◆ REQUIRED ACTION ◆
Your answer should be every line of the entries that has the string "then" in it.

◆ SOURCE DATA ◆

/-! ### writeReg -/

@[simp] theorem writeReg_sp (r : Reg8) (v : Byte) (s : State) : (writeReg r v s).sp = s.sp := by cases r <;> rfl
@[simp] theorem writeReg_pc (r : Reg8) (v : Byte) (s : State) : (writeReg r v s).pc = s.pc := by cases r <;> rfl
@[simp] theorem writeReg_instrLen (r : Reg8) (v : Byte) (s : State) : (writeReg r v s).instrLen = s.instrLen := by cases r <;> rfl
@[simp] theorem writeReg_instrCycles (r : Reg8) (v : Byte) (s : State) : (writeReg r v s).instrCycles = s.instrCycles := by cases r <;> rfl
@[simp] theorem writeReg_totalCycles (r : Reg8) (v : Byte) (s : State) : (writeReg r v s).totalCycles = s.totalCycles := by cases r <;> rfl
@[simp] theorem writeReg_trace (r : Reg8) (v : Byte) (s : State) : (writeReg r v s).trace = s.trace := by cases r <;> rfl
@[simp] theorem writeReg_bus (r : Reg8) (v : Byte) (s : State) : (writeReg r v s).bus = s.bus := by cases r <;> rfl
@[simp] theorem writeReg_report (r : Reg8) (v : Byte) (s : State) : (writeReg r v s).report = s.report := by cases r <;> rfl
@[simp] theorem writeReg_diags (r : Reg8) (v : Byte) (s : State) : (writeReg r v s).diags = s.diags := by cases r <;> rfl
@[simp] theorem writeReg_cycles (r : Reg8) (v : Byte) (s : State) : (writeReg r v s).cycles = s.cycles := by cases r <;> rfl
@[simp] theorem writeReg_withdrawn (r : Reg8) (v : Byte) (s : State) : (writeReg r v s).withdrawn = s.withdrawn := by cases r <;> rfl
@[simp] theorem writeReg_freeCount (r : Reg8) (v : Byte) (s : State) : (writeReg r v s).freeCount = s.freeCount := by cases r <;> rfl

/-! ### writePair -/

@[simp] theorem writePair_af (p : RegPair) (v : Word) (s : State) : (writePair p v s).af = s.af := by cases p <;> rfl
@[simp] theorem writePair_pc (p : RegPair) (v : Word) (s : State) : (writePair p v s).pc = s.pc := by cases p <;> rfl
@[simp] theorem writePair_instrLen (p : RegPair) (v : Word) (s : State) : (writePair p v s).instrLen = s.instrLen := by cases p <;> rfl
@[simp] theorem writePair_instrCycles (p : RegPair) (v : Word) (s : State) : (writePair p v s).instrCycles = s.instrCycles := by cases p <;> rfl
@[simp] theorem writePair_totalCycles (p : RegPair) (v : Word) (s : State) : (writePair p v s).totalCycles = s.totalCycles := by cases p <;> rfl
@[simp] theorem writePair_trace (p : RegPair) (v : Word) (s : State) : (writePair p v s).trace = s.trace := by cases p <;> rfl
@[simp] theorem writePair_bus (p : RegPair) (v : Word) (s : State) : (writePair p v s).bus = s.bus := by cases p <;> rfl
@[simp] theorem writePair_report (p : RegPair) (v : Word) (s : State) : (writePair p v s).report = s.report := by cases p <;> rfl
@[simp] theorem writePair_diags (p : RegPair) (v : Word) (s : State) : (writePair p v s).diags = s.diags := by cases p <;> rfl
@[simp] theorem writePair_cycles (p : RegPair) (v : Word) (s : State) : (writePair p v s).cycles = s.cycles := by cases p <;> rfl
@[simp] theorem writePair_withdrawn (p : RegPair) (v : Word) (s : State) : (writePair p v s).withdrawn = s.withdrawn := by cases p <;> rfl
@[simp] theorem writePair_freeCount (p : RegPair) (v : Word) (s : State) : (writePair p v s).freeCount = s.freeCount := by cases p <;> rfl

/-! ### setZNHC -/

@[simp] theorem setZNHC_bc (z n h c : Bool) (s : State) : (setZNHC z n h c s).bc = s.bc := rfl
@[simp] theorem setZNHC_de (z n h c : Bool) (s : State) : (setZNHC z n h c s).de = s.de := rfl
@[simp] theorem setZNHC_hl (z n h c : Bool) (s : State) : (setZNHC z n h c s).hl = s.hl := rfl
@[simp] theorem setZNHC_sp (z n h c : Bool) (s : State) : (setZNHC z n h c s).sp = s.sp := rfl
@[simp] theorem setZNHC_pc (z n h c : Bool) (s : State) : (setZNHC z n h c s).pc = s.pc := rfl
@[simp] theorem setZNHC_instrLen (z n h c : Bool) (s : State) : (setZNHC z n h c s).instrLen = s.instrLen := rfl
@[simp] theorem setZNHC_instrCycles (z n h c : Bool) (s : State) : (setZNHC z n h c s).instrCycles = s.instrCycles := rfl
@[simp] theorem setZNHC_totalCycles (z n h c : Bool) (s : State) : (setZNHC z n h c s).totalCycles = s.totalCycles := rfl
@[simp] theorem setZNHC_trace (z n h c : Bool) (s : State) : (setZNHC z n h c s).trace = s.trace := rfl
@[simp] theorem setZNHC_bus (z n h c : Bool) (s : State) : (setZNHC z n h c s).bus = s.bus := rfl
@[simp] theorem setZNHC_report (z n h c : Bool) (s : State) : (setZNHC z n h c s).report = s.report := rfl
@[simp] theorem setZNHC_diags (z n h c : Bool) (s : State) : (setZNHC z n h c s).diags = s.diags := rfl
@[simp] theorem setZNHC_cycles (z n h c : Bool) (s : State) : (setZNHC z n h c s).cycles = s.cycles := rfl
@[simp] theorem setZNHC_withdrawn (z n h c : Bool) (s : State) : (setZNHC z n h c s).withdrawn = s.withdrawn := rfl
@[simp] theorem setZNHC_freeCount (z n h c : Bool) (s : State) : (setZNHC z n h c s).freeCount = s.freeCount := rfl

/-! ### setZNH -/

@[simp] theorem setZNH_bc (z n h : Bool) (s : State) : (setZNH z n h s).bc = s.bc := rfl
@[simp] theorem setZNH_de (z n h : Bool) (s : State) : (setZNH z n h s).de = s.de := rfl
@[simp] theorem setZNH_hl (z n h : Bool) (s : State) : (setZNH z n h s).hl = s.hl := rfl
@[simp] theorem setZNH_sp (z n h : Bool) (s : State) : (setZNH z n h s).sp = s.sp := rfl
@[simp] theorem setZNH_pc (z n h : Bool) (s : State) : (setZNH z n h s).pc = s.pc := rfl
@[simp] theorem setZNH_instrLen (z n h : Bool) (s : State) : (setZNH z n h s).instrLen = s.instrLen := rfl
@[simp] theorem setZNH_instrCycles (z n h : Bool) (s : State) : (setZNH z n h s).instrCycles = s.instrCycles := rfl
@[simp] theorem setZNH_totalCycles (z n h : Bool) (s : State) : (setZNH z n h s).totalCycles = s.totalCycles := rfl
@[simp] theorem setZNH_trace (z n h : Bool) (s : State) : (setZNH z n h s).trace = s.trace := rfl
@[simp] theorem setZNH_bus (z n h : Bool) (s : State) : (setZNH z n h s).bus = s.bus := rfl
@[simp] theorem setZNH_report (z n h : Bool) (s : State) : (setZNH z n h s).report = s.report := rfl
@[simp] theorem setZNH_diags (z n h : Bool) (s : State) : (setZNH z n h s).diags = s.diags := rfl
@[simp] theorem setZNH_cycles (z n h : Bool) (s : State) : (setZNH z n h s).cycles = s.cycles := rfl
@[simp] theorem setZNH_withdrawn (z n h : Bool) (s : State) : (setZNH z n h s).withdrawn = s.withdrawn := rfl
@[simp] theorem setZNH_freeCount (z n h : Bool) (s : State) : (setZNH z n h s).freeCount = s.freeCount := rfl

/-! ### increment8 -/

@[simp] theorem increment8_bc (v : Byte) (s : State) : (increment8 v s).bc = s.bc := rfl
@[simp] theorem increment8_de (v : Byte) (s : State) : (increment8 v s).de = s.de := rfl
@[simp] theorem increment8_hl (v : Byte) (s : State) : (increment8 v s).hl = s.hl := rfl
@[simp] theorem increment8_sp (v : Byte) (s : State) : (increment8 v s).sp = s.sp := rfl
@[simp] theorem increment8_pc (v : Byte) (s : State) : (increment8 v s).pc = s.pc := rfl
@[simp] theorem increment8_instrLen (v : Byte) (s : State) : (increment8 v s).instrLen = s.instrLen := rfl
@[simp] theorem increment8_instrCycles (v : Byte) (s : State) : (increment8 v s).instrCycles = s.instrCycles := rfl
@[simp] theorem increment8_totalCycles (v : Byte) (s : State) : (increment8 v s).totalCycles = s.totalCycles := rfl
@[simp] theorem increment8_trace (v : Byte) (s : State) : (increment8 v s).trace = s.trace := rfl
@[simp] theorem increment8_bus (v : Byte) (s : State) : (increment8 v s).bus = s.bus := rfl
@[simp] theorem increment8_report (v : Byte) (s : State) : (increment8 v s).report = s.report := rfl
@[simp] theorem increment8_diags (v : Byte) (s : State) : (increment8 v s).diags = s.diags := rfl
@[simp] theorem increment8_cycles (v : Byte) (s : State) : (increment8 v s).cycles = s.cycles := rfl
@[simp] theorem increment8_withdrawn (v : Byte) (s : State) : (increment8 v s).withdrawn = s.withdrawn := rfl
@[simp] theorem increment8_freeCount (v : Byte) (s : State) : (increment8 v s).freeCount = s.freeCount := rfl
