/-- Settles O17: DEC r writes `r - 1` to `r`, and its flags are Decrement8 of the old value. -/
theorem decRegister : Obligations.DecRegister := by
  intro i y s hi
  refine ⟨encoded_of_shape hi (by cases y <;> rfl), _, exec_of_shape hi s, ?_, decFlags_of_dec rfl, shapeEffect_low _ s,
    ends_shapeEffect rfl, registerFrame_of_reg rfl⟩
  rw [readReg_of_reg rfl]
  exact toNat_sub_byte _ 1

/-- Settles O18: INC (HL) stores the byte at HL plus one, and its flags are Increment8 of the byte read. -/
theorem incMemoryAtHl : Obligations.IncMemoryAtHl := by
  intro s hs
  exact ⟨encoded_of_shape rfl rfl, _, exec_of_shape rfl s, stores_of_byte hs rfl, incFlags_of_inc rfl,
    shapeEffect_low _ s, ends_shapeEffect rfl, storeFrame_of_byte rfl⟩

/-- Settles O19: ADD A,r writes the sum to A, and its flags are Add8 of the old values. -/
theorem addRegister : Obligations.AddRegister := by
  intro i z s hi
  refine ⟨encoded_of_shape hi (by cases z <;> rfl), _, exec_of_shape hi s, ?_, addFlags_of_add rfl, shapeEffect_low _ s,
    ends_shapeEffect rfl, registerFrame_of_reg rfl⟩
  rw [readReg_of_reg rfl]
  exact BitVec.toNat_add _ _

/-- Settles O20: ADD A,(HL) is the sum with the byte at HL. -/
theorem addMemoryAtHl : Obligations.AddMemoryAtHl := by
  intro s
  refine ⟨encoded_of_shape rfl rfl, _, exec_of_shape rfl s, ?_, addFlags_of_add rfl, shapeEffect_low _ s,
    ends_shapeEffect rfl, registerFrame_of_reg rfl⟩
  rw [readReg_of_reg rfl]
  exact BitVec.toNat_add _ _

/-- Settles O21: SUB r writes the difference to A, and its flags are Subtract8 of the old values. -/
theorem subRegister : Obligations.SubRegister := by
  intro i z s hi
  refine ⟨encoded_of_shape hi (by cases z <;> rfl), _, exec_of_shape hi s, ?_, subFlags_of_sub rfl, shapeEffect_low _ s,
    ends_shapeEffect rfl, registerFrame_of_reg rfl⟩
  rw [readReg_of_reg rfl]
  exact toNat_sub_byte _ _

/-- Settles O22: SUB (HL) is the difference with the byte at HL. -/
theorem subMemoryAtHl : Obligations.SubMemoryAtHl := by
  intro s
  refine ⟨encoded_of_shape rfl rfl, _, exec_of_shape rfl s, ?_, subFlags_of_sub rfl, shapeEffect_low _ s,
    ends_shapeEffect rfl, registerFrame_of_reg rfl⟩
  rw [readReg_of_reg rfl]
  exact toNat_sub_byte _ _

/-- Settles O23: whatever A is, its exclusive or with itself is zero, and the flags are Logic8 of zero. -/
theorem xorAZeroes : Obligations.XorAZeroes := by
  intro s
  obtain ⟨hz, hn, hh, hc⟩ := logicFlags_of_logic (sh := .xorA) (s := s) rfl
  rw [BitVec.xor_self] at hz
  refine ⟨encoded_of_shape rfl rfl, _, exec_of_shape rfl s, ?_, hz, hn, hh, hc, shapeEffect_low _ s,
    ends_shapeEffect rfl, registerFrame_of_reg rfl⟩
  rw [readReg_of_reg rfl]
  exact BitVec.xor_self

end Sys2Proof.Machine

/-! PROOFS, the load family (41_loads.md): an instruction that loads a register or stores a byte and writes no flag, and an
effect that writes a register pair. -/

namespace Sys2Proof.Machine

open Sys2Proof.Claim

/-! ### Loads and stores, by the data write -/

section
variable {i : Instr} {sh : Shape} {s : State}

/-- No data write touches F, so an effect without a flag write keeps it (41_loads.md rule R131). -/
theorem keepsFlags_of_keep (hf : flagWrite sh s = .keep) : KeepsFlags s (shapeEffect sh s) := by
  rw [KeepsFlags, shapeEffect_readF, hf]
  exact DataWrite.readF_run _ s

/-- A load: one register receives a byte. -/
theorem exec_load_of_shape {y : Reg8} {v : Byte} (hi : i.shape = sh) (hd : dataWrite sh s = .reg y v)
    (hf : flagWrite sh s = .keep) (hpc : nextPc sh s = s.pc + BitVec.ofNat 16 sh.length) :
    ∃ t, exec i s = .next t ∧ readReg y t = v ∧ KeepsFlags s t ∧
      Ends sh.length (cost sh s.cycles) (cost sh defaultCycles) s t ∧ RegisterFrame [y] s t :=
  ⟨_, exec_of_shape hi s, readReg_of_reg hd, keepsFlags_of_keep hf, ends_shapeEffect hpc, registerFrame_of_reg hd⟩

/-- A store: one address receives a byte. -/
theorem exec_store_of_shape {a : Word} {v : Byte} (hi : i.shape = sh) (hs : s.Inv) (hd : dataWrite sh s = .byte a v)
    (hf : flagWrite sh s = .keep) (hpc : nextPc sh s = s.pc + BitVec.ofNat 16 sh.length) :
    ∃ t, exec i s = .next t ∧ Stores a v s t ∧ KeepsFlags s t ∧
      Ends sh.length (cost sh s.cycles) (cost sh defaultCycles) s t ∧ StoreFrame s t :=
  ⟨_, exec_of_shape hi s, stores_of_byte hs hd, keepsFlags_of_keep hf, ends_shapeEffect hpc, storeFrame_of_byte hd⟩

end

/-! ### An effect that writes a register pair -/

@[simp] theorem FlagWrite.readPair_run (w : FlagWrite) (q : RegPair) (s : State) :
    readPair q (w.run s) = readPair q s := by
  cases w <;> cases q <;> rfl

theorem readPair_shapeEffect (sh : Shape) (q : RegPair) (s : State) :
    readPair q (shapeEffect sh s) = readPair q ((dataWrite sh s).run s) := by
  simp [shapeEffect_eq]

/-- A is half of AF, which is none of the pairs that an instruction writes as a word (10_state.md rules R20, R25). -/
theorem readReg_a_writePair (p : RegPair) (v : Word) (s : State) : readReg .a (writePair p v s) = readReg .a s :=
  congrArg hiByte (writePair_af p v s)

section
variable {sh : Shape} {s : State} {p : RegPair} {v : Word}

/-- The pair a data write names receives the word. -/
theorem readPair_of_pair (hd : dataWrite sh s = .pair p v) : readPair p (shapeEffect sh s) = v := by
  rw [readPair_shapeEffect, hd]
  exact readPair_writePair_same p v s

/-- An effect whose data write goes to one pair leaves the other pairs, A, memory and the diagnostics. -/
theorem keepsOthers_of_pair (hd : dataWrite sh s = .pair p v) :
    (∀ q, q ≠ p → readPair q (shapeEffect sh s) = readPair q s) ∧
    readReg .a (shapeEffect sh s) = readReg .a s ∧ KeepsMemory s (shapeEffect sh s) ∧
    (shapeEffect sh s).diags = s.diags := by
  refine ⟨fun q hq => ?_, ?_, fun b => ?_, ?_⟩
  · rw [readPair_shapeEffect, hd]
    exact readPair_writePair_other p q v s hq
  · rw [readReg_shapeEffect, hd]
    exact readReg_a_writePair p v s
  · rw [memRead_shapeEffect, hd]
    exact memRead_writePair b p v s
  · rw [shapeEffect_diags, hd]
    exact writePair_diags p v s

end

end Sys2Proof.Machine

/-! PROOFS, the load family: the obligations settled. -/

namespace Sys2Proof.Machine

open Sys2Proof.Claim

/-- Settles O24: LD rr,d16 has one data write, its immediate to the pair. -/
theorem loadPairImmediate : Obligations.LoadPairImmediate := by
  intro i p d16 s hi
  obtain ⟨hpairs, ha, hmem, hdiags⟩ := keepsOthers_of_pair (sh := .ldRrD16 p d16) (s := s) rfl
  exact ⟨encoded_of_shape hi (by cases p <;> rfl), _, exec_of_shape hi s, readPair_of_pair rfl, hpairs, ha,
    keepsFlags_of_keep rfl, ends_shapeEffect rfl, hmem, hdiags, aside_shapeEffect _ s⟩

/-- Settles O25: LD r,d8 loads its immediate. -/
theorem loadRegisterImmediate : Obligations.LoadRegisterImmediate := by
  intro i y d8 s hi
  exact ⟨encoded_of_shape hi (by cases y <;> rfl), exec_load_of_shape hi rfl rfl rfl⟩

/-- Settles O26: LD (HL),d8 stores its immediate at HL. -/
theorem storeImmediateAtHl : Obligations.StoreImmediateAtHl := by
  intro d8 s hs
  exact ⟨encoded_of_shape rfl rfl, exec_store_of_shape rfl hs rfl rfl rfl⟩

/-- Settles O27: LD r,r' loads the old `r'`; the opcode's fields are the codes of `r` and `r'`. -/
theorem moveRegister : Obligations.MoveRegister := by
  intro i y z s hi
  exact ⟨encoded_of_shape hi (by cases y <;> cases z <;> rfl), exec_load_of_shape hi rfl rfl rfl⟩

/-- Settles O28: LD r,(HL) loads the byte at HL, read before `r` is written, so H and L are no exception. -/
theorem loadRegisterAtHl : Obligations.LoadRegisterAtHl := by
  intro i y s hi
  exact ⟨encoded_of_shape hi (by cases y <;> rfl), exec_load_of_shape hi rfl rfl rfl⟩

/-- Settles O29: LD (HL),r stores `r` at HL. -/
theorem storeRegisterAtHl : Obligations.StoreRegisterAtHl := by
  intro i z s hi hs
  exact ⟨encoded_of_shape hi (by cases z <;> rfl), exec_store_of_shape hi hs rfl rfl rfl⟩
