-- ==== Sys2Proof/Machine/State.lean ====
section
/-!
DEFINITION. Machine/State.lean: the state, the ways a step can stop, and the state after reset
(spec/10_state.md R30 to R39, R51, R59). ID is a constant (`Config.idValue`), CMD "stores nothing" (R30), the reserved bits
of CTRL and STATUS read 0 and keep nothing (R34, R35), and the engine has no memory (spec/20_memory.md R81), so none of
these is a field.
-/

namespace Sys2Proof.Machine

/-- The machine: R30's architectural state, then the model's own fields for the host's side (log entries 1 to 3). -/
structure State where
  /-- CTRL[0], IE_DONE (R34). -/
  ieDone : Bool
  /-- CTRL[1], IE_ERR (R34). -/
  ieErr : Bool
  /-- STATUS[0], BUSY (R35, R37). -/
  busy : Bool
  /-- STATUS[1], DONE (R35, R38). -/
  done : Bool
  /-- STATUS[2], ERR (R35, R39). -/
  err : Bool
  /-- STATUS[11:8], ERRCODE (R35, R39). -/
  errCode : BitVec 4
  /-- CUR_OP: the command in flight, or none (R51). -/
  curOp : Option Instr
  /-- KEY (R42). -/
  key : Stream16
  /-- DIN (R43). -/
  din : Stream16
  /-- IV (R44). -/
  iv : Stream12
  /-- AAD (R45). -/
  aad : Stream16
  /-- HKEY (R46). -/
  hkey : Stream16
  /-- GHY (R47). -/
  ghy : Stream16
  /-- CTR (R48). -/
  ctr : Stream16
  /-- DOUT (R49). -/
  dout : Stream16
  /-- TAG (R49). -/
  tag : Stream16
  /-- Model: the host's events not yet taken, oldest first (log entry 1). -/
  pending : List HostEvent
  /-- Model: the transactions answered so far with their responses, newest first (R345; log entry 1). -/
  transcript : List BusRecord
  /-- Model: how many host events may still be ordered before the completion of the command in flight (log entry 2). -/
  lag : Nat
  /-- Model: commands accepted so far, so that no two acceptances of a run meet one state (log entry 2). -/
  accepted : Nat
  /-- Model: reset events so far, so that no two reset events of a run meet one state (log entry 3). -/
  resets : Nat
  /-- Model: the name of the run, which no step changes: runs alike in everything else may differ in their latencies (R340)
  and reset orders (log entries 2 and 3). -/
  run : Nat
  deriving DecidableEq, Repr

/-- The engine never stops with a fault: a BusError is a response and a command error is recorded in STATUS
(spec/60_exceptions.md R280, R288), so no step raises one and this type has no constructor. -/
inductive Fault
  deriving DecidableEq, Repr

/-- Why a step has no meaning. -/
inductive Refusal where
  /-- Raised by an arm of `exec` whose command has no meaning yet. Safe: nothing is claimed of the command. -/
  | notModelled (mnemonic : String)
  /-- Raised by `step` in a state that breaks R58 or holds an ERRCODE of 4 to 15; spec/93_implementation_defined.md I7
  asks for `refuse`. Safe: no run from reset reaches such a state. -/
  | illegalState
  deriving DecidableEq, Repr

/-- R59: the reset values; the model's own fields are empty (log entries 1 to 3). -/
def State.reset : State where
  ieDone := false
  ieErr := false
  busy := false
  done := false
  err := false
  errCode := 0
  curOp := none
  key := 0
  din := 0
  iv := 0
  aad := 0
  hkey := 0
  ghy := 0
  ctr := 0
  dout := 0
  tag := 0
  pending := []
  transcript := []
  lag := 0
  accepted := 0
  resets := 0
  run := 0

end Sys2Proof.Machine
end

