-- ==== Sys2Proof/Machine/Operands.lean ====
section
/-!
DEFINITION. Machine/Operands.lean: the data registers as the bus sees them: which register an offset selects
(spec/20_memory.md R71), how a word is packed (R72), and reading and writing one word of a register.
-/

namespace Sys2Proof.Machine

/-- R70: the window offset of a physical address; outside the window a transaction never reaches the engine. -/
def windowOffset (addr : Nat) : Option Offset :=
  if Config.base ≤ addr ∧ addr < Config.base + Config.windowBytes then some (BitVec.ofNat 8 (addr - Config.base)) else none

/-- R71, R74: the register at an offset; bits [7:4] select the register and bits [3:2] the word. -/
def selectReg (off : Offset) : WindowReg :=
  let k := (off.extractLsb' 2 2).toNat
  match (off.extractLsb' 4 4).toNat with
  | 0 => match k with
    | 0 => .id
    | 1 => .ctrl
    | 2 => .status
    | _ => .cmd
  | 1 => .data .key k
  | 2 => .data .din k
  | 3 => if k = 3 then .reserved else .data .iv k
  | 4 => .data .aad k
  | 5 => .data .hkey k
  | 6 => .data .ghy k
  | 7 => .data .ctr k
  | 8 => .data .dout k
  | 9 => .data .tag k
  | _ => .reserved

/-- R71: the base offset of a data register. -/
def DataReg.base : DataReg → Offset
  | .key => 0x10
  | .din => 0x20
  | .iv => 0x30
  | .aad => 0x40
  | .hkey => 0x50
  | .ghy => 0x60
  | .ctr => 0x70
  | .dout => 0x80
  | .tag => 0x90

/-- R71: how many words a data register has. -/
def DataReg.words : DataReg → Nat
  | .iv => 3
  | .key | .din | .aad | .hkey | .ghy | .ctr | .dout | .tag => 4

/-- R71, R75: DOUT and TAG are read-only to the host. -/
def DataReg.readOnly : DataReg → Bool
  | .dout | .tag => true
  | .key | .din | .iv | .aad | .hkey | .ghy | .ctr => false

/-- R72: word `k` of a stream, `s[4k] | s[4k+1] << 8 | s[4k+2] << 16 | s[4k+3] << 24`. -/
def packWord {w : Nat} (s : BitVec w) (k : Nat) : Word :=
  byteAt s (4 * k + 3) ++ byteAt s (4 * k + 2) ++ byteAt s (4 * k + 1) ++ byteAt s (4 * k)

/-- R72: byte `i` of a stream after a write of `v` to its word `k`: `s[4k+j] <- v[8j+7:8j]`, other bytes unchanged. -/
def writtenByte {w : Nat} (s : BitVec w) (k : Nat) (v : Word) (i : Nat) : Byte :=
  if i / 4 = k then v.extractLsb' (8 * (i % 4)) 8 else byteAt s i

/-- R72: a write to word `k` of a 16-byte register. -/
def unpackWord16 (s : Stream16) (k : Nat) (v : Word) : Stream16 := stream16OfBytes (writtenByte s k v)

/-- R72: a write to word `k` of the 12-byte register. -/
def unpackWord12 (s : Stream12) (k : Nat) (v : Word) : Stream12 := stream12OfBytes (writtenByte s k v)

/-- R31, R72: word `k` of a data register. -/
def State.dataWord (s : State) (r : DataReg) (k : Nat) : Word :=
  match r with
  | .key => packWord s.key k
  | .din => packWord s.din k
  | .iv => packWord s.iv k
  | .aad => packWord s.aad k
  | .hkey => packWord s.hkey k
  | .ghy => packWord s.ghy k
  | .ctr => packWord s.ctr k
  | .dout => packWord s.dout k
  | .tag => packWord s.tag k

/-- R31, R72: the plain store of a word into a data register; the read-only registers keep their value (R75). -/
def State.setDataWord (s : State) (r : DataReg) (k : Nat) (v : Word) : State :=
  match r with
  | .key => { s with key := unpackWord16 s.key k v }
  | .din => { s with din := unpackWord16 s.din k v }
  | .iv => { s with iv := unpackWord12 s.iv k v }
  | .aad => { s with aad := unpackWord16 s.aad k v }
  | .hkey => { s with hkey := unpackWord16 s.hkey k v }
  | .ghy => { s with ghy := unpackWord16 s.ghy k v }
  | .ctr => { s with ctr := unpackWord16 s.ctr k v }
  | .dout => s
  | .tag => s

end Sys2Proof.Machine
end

◆ FINISHED EXERCISE ◆
/-- The machine: R30's architectural state, then the model's own fields for the host's side (log entries 1 to 3). -/
  if Config.base ≤ addr ∧ addr < Config.base + Config.windowBytes then some (BitVec.ofNat 8 (addr - Config.base)) else none
  | 3 => if k = 3 then .reserved else .data .iv k
  if i / 4 = k then v.extractLsb' (8 * (i % 4)) 8 else byteAt s i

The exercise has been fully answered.